Reuse - Reusing clothes initiative - Donation activities and used clothes sales

Since 2006, Fast Retailing has been collecting and reusing clothing no longer needed by customers at its stores around the world. With the cooperation of our customers, we collected approximately 10 million items* in the fiscal year ending August 2024.
For clothes that can still be worn, we are contributing to a circular economy by donating to people in need or redistributing them as pre-owned clothes. Through partnership with United Nations High Commissioner for Refugee (UNHCR), our brand, UNIQLO, GU, Theory, PLST, Comptoir des Cotonniers, and Princesse Tam.Tam, donate the clothes to refugees and internally displaced people around the world, supporting livelihood of women and youth in becoming self-reliant, and providing clothes in times of emergency or disaster. We aim to donate 10 million items of clothing (including new clothes and clothes collected from customers) in a single fiscal year to people in need by the fiscal year ending August 2025. In the fiscal year ending August 2024, we responded to requests for donations of approximately 4.3 million items (clothes collected from customers only). The total number of items donated since the start of the program has reached approximately 58.97 million (from 2006 to the end of August 2024). In addition, in October 2023, we launched the UNIQLO Pre-owned Clothes Project. In the fiscal year ending August 2024, it conducted a trial sale of pre-owned clothes collected from four UNIQLO stores in Japan. We carefully selected items based on materials and condition of the clothes collected from customers, selecting for suitability for re-dyeing. We dyed these items at dyeing factories in Japan that use advanced technology. We also sell products that have been carefully washed by specialists.
We will continue to analyze feedback and insights we receive from customers through these sales and continue to sell pre-owned clothes on a trial basis.

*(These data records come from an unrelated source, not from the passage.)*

-- ==== Sys2Proof/Laws/PerInstr.lean ====
section
/-! SUPPORT. Facts about every instruction as syntax, one lemma for each constructor: its encoding is as long as its row of the
opcode table says, and it is well formed. -/

namespace Sys2Proof.Laws.Coded

/-- The bytes of an instruction are one instruction, as many as its row of the opcode table says (30_encoding.md R140, R145). -/
def Statement (i : Instr) : Prop := i.WellFormed = true ∧ (encode i).length = i.row.length

/-- What each lemma below supplies: the encoding, and that its length is the row's. -/
theorem of_encode (i : Instr) (op : Byte) (rest : List Byte) (h : encode i = op :: rest)
    (hl : rest.length + 1 = (opcodeRow op).length) : Statement i := by
  refine ⟨?_, ?_⟩
  · show wellFormedBytes (encode i) = true
    rw [h]
    exact decide_eq_true (show rest.length = (opcodeRow op).length - 1 by omega)
  · show (encode i).length = (opcodeRow ((encode i).headD 0)).length
    rw [h]
    exact hl
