-- ==== Sys2Proof/Laws/Exec.lean ====
section
/-! SUPPORT. What each shape of instruction answers, as one next state: the ticks of the state the accesses leave, with the new
register file. And the stack operations, as cells of RAM. -/

namespace Sys2Proof.Machine

/-! ### The end of an instruction -/

/-- `finish` in one next state (R172). -/
theorem finish_eq (len cycles : Nat) (s : State) :
    finish len cycles s = .next ((tick cycles s).setCpu (s.cpu.setPc (s.cpu.pc + BitVec.ofNat 16 len))) := by
  unfold finish advancePc
  rw [tick_setCpu]

/-- `finish` of a state whose register file has just been replaced. -/
theorem finish_setCpu (len cycles : Nat) (s : State) (c : Cpu) :
    finish len cycles (s.setCpu c) = .next ((tick cycles s).setCpu (c.setPc (c.pc + BitVec.ofNat 16 len))) := by
  rw [finish_eq, tick_setCpu]
  rfl

/-- `finishJump` of a state whose register file has just been replaced. -/
theorem finishJump_setCpu (cycles : Nat) (s : State) (c : Cpu) :
    finishJump cycles (s.setCpu c) = .next ((tick cycles s).setCpu c) := by
  unfold finishJump
  rw [tick_setCpu]

/-! ### Shapes (R186, R188, R189) -/

/-- Immediate mode. -/
theorem immediate_eq (base : Nat) (f : Cpu → Byte → Cpu) (d : Byte) (s : State) :
    immediate base f d s = .next ((tick base s).setCpu ((f s.cpu d).setPc ((f s.cpu d).pc + 2))) := finish_setCpu 2 base s _

/-- Implied mode. -/
theorem impliedInstr_eq (f : Cpu → Cpu) (s : State) :
    impliedInstr f s = .next ((tick 2 s).setCpu ((f s.cpu).setPc ((f s.cpu).pc + 1))) := finish_setCpu 1 2 s _

/-- Read class. -/
theorem readInstr_eq (len base : Nat) (f : Cpu → Byte → Cpu) (ea : Word) (s : State) :
    readInstr len base f ea s =
      .next ((tick base (memRead ea s).2).setCpu
        ((f s.cpu (memRead ea s).1).setPc ((f s.cpu (memRead ea s).1).pc + BitVec.ofNat 16 len))) := by
  unfold readInstr readAt
  dsimp only
  rw [finish_setCpu, memRead_cpu]

/-- Read class in an indexed mode. -/
theorem readIndexed_eq (len base : Nat) (f : Cpu → Byte → Cpu) (r : Resolved × State) :
    readIndexed len base f r = readInstr len (base + bitNat r.1.crossed) f r.1.ea r.2 := rfl

/-- Write class. -/
theorem writeInstr_eq (len base : Nat) (ea : Word) (v : Byte) (s : State) :
    writeInstr len base ea v s =
      .next ((tick base (memWrite ea v s)).setCpu (s.cpu.setPc (s.cpu.pc + BitVec.ofNat 16 len))) := by
  unfold writeInstr
  rw [finish_eq, memWrite_cpu]

/-- Read-modify-write class. -/
theorem modifyInstr_eq (len base : Nat) (f : Cpu → Byte → Byte × Cpu) (ea : Word) (s : State) :
    modifyInstr len base f ea s =
      .next ((tick base (memWrite ea (f s.cpu (memRead ea s).1).1 (memRead ea s).2)).setCpu
        ((f s.cpu (memRead ea s).1).2.setPc ((f s.cpu (memRead ea s).1).2.pc + BitVec.ofNat 16 len))) := by
  unfold modifyInstr modifyAt
  dsimp only
  rw [finish_setCpu, memRead_cpu]

/-- Accumulator mode. -/
theorem modifyAccumulator_eq (f : Cpu → Byte → Byte × Cpu) (s : State) :
    modifyAccumulator f s =
      .next ((tick 2 s).setCpu
        (((f s.cpu s.cpu.a).2.setA (f s.cpu s.cpu.a).1).setPc (((f s.cpu s.cpu.a).2.setA (f s.cpu s.cpu.a).1).pc + 1))) :=
  finish_setCpu 1 2 s _

/-! ### Addressing leaves the register file and the cells alone -/

theorem zeropagePointer_frame (p : Byte) (s : State) : ReadFrame s (zeropagePointer p s).2 :=
  (memRead_frame _ s).trans (memRead_frame _ _)

theorem indirectX_frame (d : Byte) (s : State) : ReadFrame s (indirectX d s).2 := zeropagePointer_frame _ s

theorem indexNormal_frame (base : Word) (idx : Byte) (s : State) : ReadFrame s (indexNormal base idx s).2 := by
  unfold indexNormal dummyRead
  dsimp only
  split
  · exact memRead_frame _ s
  · exact ReadFrame.refl s

theorem indexForced_frame (base : Word) (idx : Byte) (s : State) : ReadFrame s (indexForced base idx s).2 := memRead_frame _ s

theorem indirectYNormal_frame (d : Byte) (s : State) : ReadFrame s (indirectYNormal d s).2 :=
  (zeropagePointer_frame d s).trans (indexNormal_frame _ _ _)

theorem indirectYForced_frame (d : Byte) (s : State) : ReadFrame s (indirectYForced d s).2 :=
  (zeropagePointer_frame d s).trans (indexForced_frame _ _ _)

/-- The word behind a zero-page pointer is two cells of RAM (R182, R183). -/
theorem zeropagePointer_fst (p : Byte) (s : State) :
    (zeropagePointer p s).1 = word (s.bus.ram.read (p + 1).toNat) (s.bus.ram.read p.toNat) := by
  have h : ∀ q : Byte, (zext q).toNat = q.toNat := by
    intro q
    unfold zext
    rw [BitVec.toNat_setWidth]
    exact Nat.mod_eq_of_lt (by have := q.isLt; omega)
  unfold zeropagePointer
  dsimp only
  rw [memRead_ram (zext p) s (by rw [h]; have := p.isLt; omega),
    memRead_ram (zext (p + 1)) _ (by rw [h]; have := (p + 1).isLt; omega), h, h]
  dsimp only
  rw [Nat.mod_eq_of_lt (by have := p.isLt; omega), Nat.mod_eq_of_lt (by have := (p + 1).isLt; omega)]
  rfl

/-! ### The stack -/

/-- The stack address of SP as a number (R34). -/
theorem stackAddr_toNat (sp : Byte) : (stackAddr sp).toNat = 256 + sp.toNat := by
  unfold stackAddr word
  rw [BitVec.toNat_or, BitVec.toNat_shiftLeft, BitVec.toNat_setWidth, BitVec.toNat_setWidth]
  have h1 : ((1#8 : Byte).toNat % 2 ^ 16) <<< 8 % 2 ^ 16 = 2 ^ 8 := by decide
  have h2 : sp.toNat % 2 ^ 16 = sp.toNat := Nat.mod_eq_of_lt (by have := sp.isLt; omega)
  rw [h1, h2]
  exact (Nat.two_pow_add_eq_or_of_lt sp.isLt 1).symm

/-- A push in one state (R104): one byte of RAM, the latch, and SP. -/
theorem push_eq (b : Byte) (s : State) :
    push b s = ((s.drive b).setBus { (s.drive b).bus with ram := s.bus.ram.write (256 + s.cpu.sp.toNat) b }).setCpu
      (s.cpu.setSp (s.cpu.sp - 1)) := by
  have h := stackAddr_toNat s.cpu.sp
  have hlt : (stackAddr s.cpu.sp).toNat < 0x2000 := by have := s.cpu.sp.isLt; omega
  unfold push
  dsimp only
  rw [memWrite_ram _ b s hlt, h, Nat.mod_eq_of_lt (by have := s.cpu.sp.isLt; omega)]
  rfl

/-- A pull in one state (R105): the byte of RAM above SP. -/
theorem pop_eq (s : State) :
    pop s = (s.bus.ram.read (256 + (s.cpu.sp + 1).toNat),
      (s.drive (s.bus.ram.read (256 + (s.cpu.sp + 1).toNat))).setCpu (s.cpu.setSp (s.cpu.sp + 1))) := by
  have h := stackAddr_toNat (s.cpu.sp + 1)
  have hlt : (stackAddr (s.cpu.sp + 1)).toNat < 0x2000 := by have := (s.cpu.sp + 1).isLt; omega
  show memRead (stackAddr (s.cpu.sp + 1)) (s.setCpu (s.cpu.setSp (s.cpu.sp + 1))) = _
  rw [memRead_ram _ _ hlt, h, Nat.mod_eq_of_lt (by have := (s.cpu.sp + 1).isLt; omega)]
  rfl

/-- A read of the cartridge window (R100, R484): the byte, and the latch driven with it. -/
theorem memRead_cart (addr : Word) (s : State) (h : 0x6000 ≤ addr.toNat) :
    memRead addr s = (s.cart.cpuRead addr.toNat, s.drive (s.cart.cpuRead addr.toNat)) := by
  unfold memRead
  have h1 : ¬ addr.toNat < 0x2000 := by omega
  have h2 : ¬ addr.toNat < 0x4000 := by omega
  have h3 : ¬ addr.toNat = 0x4014 := by omega
  have h4 : ¬ addr.toNat < 0x4018 := by omega
  have h5 : ¬ addr.toNat < 0x4020 := by omega
  have h6 : ¬ addr.toNat < 0x6000 := by omega
  simp only [h1, h2, h3, h4, h5, h6, if_false]

end Sys2Proof.Machine
end

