theorem opLdx_eq : opLdx = fun c m => { c with x := m, p := zn c.p m } := by
  funext c m
  exact setZN_cpu _ m

theorem opLdy_eq : opLdy = fun c m => { c with y := m, p := zn c.p m } := by
  funext c m
  exact setZN_cpu _ m

theorem opLax_eq : opLax = fun c m => { c with a := m, x := m, p := zn c.p m } := by
  funext c m
  exact setZN_cpu _ m

theorem opLas_eq : opLas = fun c m => { c with a := m &&& c.sp, x := m &&& c.sp, sp := m &&& c.sp, p := zn c.p (m &&& c.sp) } := by
  funext c m
  exact setZN_cpu _ _

theorem opAnd_eq : opAnd = fun c m => { c with a := c.a &&& m, p := zn c.p (c.a &&& m) } := by
  funext c m
  exact setZN_cpu _ _

theorem opOra_eq : opOra = fun c m => { c with a := c.a ||| m, p := zn c.p (c.a ||| m) } := by
  funext c m
  exact setZN_cpu _ _

theorem opEor_eq : opEor = fun c m => { c with a := c.a ^^^ m, p := zn c.p (c.a ^^^ m) } := by
  funext c m
  exact setZN_cpu _ _

theorem opAdc_eq : opAdc = addEffect := by
  funext c m
  exact addWithCarry_eq c m

theorem opSbc_eq : opSbc = subEffect := by
  funext c m
  exact subtractWithBorrow_eq c m

theorem opCmp_eq : opCmp = fun c m => compareEffect c c.a m := by
  funext c m
  exact compare_eq c c.a m

theorem opCpx_eq : opCpx = fun c m => compareEffect c c.x m := by
  funext c m
  exact compare_eq c c.x m

theorem opCpy_eq : opCpy = fun c m => compareEffect c c.y m := by
  funext c m
  exact compare_eq c c.y m

theorem opBit_eq : opBit = fun c m =>
    { c with p := { c.p with z := decide (c.a &&& m = 0#8), n := decide (128 ≤ m.toNat), v := decide (m.toNat / 64 % 2 = 1) } } := by
  funext c m
  exact congr (congrArg (fun n v => { c with p := { c.p with z := decide (c.a &&& m = 0#8), n := n, v := v } }) (bit_seven m))
    (bit_eq m 6)

theorem opAnc_eq : opAnc = fun c m => { c with a := c.a &&& m, p := { zn c.p (c.a &&& m) with c := topBit (c.a &&& m) } } := by
  funext c m
  unfold opAnc Cpu.setC Cpu.setP
  rw [opAnd_eq, bit_seven]
  rfl

theorem opAlr_eq : opAlr = fun c m =>
    { c with a := lsrResult (c.a &&& m), p := { zn c.p (lsrResult (c.a &&& m)) with c := lowBit (c.a &&& m) } } := by
  funext c m
  unfold opAlr
  rw [lsr_eq]
  exact setZN_cpu _ _

theorem opArr_eq : opArr = fun c m =>
    { c with
      a := rorResult c.p.c (c.a &&& m)
      p := { zn c.p (rorResult c.p.c (c.a &&& m)) with
        c := decide ((rorResult c.p.c (c.a &&& m)).toNat / 64 % 2 = 1)
        v := decide ((rorResult c.p.c (c.a &&& m)).toNat / 64 % 2 ≠ (rorResult c.p.c (c.a &&& m)).toNat / 32 % 2) } } := by
  funext c m
  have hv : ∀ r : Byte, (bit r 6 ^^ bit r 5) = decide (r.toNat / 64 % 2 ≠ r.toNat / 32 % 2) := by
    intro r
    have hxor : ∀ p q : Bool, (p ^^ q) = decide (p ≠ q) := by decide
    rw [bit_eq, bit_eq, hxor]
    exact decide_eq_decide.mpr ((not_congr decide_eq_decide).trans (by omega))
  unfold opArr
  dsimp only
  rw [ror_eq]
  dsimp only
  rw [hv, bit_eq, setZN_cpu]
  rfl

theorem opSbx_eq : opSbx = fun c m =>
    { c with x := (c.a &&& c.x) - m
             p := { zn c.p ((c.a &&& c.x) - m) with c := decide (m.toNat ≤ (c.a &&& c.x).toNat) } } := by
  funext c m
  unfold opSbx
  dsimp only
  rw [setZN_cpu]
  rfl

theorem opAne_eq : opAne = fun c m =>
    { c with a := (c.a ||| Config.aneMagic) &&& c.x &&& m, p := zn c.p ((c.a ||| Config.aneMagic) &&& c.x &&& m) } := by
  funext c m
  exact setZN_cpu _ _

theorem opLxa_eq : opLxa = fun c m =>
    { c with a := (c.a ||| Config.lxaMagic) &&& m, x := (c.a ||| Config.lxaMagic) &&& m
             p := zn c.p ((c.a ||| Config.lxaMagic) &&& m) } := by
  funext c m
  exact setZN_cpu _ _

/-! ### Read-modify-write class: the byte written and the register file -/

theorem opInc_eq : opInc = fun c m => (byte (m.toNat + 1), { c with p := zn c.p (byte (m.toNat + 1)) }) := by
  funext c m
  unfold opInc
  rw [setZN_cpu, succ_eq]

theorem opDec_eq : opDec = fun c m => (byte (m.toNat + 255), { c with p := zn c.p (byte (m.toNat + 255)) }) := by
  funext c m
  unfold opDec
  rw [setZN_cpu, pred_eq]

/-- A shift's flags: C from the bit shifted out, Z and N from the result (R260). -/
theorem shiftFlags_eq (c : Cpu) (r : Byte) (k : Bool) : shiftFlags c (r, k) = { c with p := { zn c.p r with c := k } } := by
  unfold shiftFlags
  rw [setZN_cpu]
  rfl

theorem opAsl_eq : opAsl = fun c m => (aslResult m, { c with p := { zn c.p (aslResult m) with c := topBit m } }) := by
  funext c m
  unfold opAsl
  rw [asl_eq, shiftFlags_eq]

theorem opLsr_eq : opLsr = fun c m => (lsrResult m, { c with p := { zn c.p (lsrResult m) with c := lowBit m } }) := by
  funext c m
  unfold opLsr
  rw [lsr_eq, shiftFlags_eq]

theorem opRol_eq : opRol = fun c m =>
    (rolResult c.p.c m, { c with p := { zn c.p (rolResult c.p.c m) with c := topBit m } }) := by
  funext c m
  unfold opRol
  rw [rol_eq, shiftFlags_eq]

theorem opRor_eq : opRor = fun c m =>
    (rorResult c.p.c m, { c with p := { zn c.p (rorResult c.p.c m) with c := lowBit m } }) := by
  funext c m
  unfold opRor
  rw [ror_eq, shiftFlags_eq]

theorem opDcp_eq : opDcp = fun c m => (byte (m.toNat + 255), compareEffect c c.a (byte (m.toNat + 255))) := by
  funext c m
  unfold opDcp
  rw [compare_eq, pred_eq]

theorem opIsb_eq : opIsb = fun c m => (byte (m.toNat + 1), subEffect c (byte (m.toNat + 1))) := by
  funext c m
  unfold opIsb
  rw [subtractWithBorrow_eq, succ_eq]

theorem opSlo_eq : opSlo = fun c m =>
    (aslResult m, { c with a := c.a ||| aslResult m, p := { zn c.p (c.a ||| aslResult m) with c := topBit m } }) := by
  funext c m
  unfold opSlo
  rw [asl_eq, opOra_eq]
  rfl

theorem opRla_eq : opRla = fun c m =>
    (rolResult c.p.c m,
      { c with a := c.a &&& rolResult c.p.c m, p := { zn c.p (c.a &&& rolResult c.p.c m) with c := topBit m } }) := by
  funext c m
  unfold opRla
  rw [rol_eq, opAnd_eq]
  rfl

theorem opSre_eq : opSre = fun c m =>
    (lsrResult m, { c with a := c.a ^^^ lsrResult m, p := { zn c.p (c.a ^^^ lsrResult m) with c := lowBit m } }) := by
  funext c m
  unfold opSre
  rw [lsr_eq, opEor_eq]
  rfl

theorem opRra_eq : opRra = fun c m => (rorResult c.p.c m, addEffect (withCarry c (lowBit m)) (rorResult c.p.c m)) := by
  funext c m
  unfold opRra
  rw [ror_eq, addWithCarry_eq]
  rfl

/-! ### Implied mode -/

theorem opTax_eq : opTax = fun c => { c with x := c.a, p := zn c.p c.a } := by
  funext c
  exact setZN_cpu _ _

theorem opTay_eq : opTay = fun c => { c with y := c.a, p := zn c.p c.a } := by
  funext c
  exact setZN_cpu _ _

theorem opTxa_eq : opTxa = fun c => { c with a := c.x, p := zn c.p c.x } := by
  funext c
  exact setZN_cpu _ _

theorem opTya_eq : opTya = fun c => { c with a := c.y, p := zn c.p c.y } := by
  funext c
  exact setZN_cpu _ _

theorem opTsx_eq : opTsx = fun c => { c with x := c.sp, p := zn c.p c.sp } := by
  funext c
  exact setZN_cpu _ _

theorem opInx_eq : opInx = fun c => { c with x := byte (c.x.toNat + 1), p := zn c.p (byte (c.x.toNat + 1)) } := by
  funext c
  unfold opInx
  rw [setZN_cpu, succ_eq]
  rfl

theorem opIny_eq : opIny = fun c => { c with y := byte (c.y.toNat + 1), p := zn c.p (byte (c.y.toNat + 1)) } := by
  funext c
  unfold opIny
  rw [setZN_cpu, succ_eq]
  rfl

theorem opDex_eq : opDex = fun c => { c with x := byte (c.x.toNat + 255), p := zn c.p (byte (c.x.toNat + 255)) } := by
  funext c
  unfold opDex
  rw [setZN_cpu, pred_eq]
  rfl

theorem opDey_eq : opDey = fun c => { c with y := byte (c.y.toNat + 255), p := zn c.p (byte (c.y.toNat + 255)) } := by
  funext c
  unfold opDey
  rw [setZN_cpu, pred_eq]
  rfl

end Sys2Proof.Machine
end

section
/-! Instructions by their shape: what a completion of each access class leaves, then the instructions of the read, write,
read-modify-write and register classes (R176 to R189). -/

namespace Sys2Proof.Machine

open Claims hiding pixelIndex

/-! ### Register class -/

/-- An implied-mode instruction, from the operation of its arm. -/
theorem implied_of_exec {i : Instr} {f effect : Cpu → Cpu} (hf : f = effect) (hpc : ∀ c, (effect c).pc = c.pc := by intros; rfl)
    (h : ∀ s, exec i s = impliedInstr f s := by intros; rfl) : Implied i effect := by
  subst hf
  intro s
  refine onRegisters_of_exec_eq ?_
  rw [h, impliedInstr_eq, hpc]
  rfl

/-- An immediate-mode instruction, from the operation of its arm. -/
theorem immediate_of_exec {i : Byte → Instr} {f effect : Cpu → Byte → Cpu} (hf : f = effect)
    (hpc : ∀ c m, (effect c m).pc = c.pc := by intros; rfl)
    (h : ∀ d s, exec (i d) s = immediate 2 f d s := by intros; rfl) : Immediate i effect := by
  subst hf
  intro s d
  refine onRegisters_of_exec_eq ?_
  rw [h, immediate_eq, hpc]
  rfl

/-! ### Read class -/

/-- A completion with one data read: the byte is read in the state `u` that addressing leaves. -/
theorem reads_of_exec {i : Instr} {s u : State} {ea : Word} {len cycles : Nat} {f effect : Cpu → Byte → Cpu} (hf : f = effect)
    (hpc : ∀ c m, (effect c m).pc = c.pc) (h : exec i s = readInstr len cycles f ea u) (hu : ReadFrame s u) :
    Reads i s ea u len cycles effect := by
  subst hf
  rw [readInstr_eq, hu.cpu, hpc] at h
  have hplain : ∀ x, plainSite ea = some x → (memRead ea u).1 = s.site x := fun x hx =>
    (memRead_plain ea u x hx).trans (hu.storage x)
  obtain ⟨t, hexec, hcpu, hrest, hcycles, hstorage, hkept⟩ := completes_of_exec_eq h (hu.trans (memRead_frame ea u))
  exact ⟨t, hexec, hcpu, hplain, hrest, hcycles, hstorage, hkept⟩

section
variable {f effect : Cpu → Byte → Cpu} (hf : f = effect)
include hf

theorem readsZeropage_of_exec {i : Byte → Instr} (hpc : ∀ c m, (effect c m).pc = c.pc := by intros; rfl)
    (h : ∀ d s, exec (i d) s = readInstr 2 3 f (zeropage d) s := by intros; rfl) : ReadsZeropage i effect :=
  fun s d => reads_of_exec hf hpc (h d s) (ReadFrame.refl s)

theorem readsZeropageX_of_exec {i : Byte → Instr} (hpc : ∀ c m, (effect c m).pc = c.pc := by intros; rfl)
    (h : ∀ d s, exec (i d) s = readInstr 2 4 f (zeropageIndexed d s.cpu.x) s := by intros; rfl) : ReadsZeropageX i effect :=
  fun s d => reads_of_exec hf hpc (h d s) (ReadFrame.refl s)

theorem readsZeropageY_of_exec {i : Byte → Instr} (hpc : ∀ c m, (effect c m).pc = c.pc := by intros; rfl)
    (h : ∀ d s, exec (i d) s = readInstr 2 4 f (zeropageIndexed d s.cpu.y) s := by intros; rfl) : ReadsZeropageY i effect :=
  fun s d => reads_of_exec hf hpc (h d s) (ReadFrame.refl s)

theorem readsAbsolute_of_exec {i : Word → Instr} (hpc : ∀ c m, (effect c m).pc = c.pc := by intros; rfl)
    (h : ∀ w s, exec (i w) s = readInstr 3 4 f w s := by intros; rfl) : ReadsAbsolute i effect :=
  fun s w => reads_of_exec hf hpc (h w s) (ReadFrame.refl s)

theorem readsAbsoluteX_of_exec {i : Word → Instr} (hpc : ∀ c m, (effect c m).pc = c.pc := by intros; rfl)
    (h : ∀ w s, exec (i w) s = readIndexed 3 4 f (indexNormal w s.cpu.x s) := by intros; rfl) : ReadsAbsoluteX i effect :=
  fun s w => reads_of_exec hf hpc (h w s) (indexNormal_frame w s.cpu.x s)

theorem readsAbsoluteY_of_exec {i : Word → Instr} (hpc : ∀ c m, (effect c m).pc = c.pc := by intros; rfl)
    (h : ∀ w s, exec (i w) s = readIndexed 3 4 f (indexNormal w s.cpu.y s) := by intros; rfl) : ReadsAbsoluteY i effect :=
  fun s w => reads_of_exec hf hpc (h w s) (indexNormal_frame w s.cpu.y s)

theorem readsIndirectX_of_exec {i : Byte → Instr} (hpc : ∀ c m, (effect c m).pc = c.pc := by intros; rfl)
    (h : ∀ d s, exec (i d) s = readInstr 2 6 f (indirectX d s).1 (indirectX d s).2 := by intros; rfl) : ReadsIndirectX i effect :=
  fun s d => reads_of_exec hf hpc (h d s) (indirectX_frame d s)

theorem readsIndirectY_of_exec {i : Byte → Instr} (hpc : ∀ c m, (effect c m).pc = c.pc := by intros; rfl)
    (h : ∀ d s, exec (i d) s = readIndexed 2 5 f (indirectYNormal d s) := by intros; rfl) : ReadsIndirectY i effect :=
  fun s d => reads_of_exec hf hpc (h d s) (indirectYNormal_frame d s)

*The amount collected is estimated at 300 grams/item. Donations are sorted into 18 categories according to need, and the average number of items in each category is set, then compressed and packed (packed in bales) and donated by the bale. The amount donated is calculated based on the average number of bales per category, consequently the calculation method differs between the amount collected and the amount donated.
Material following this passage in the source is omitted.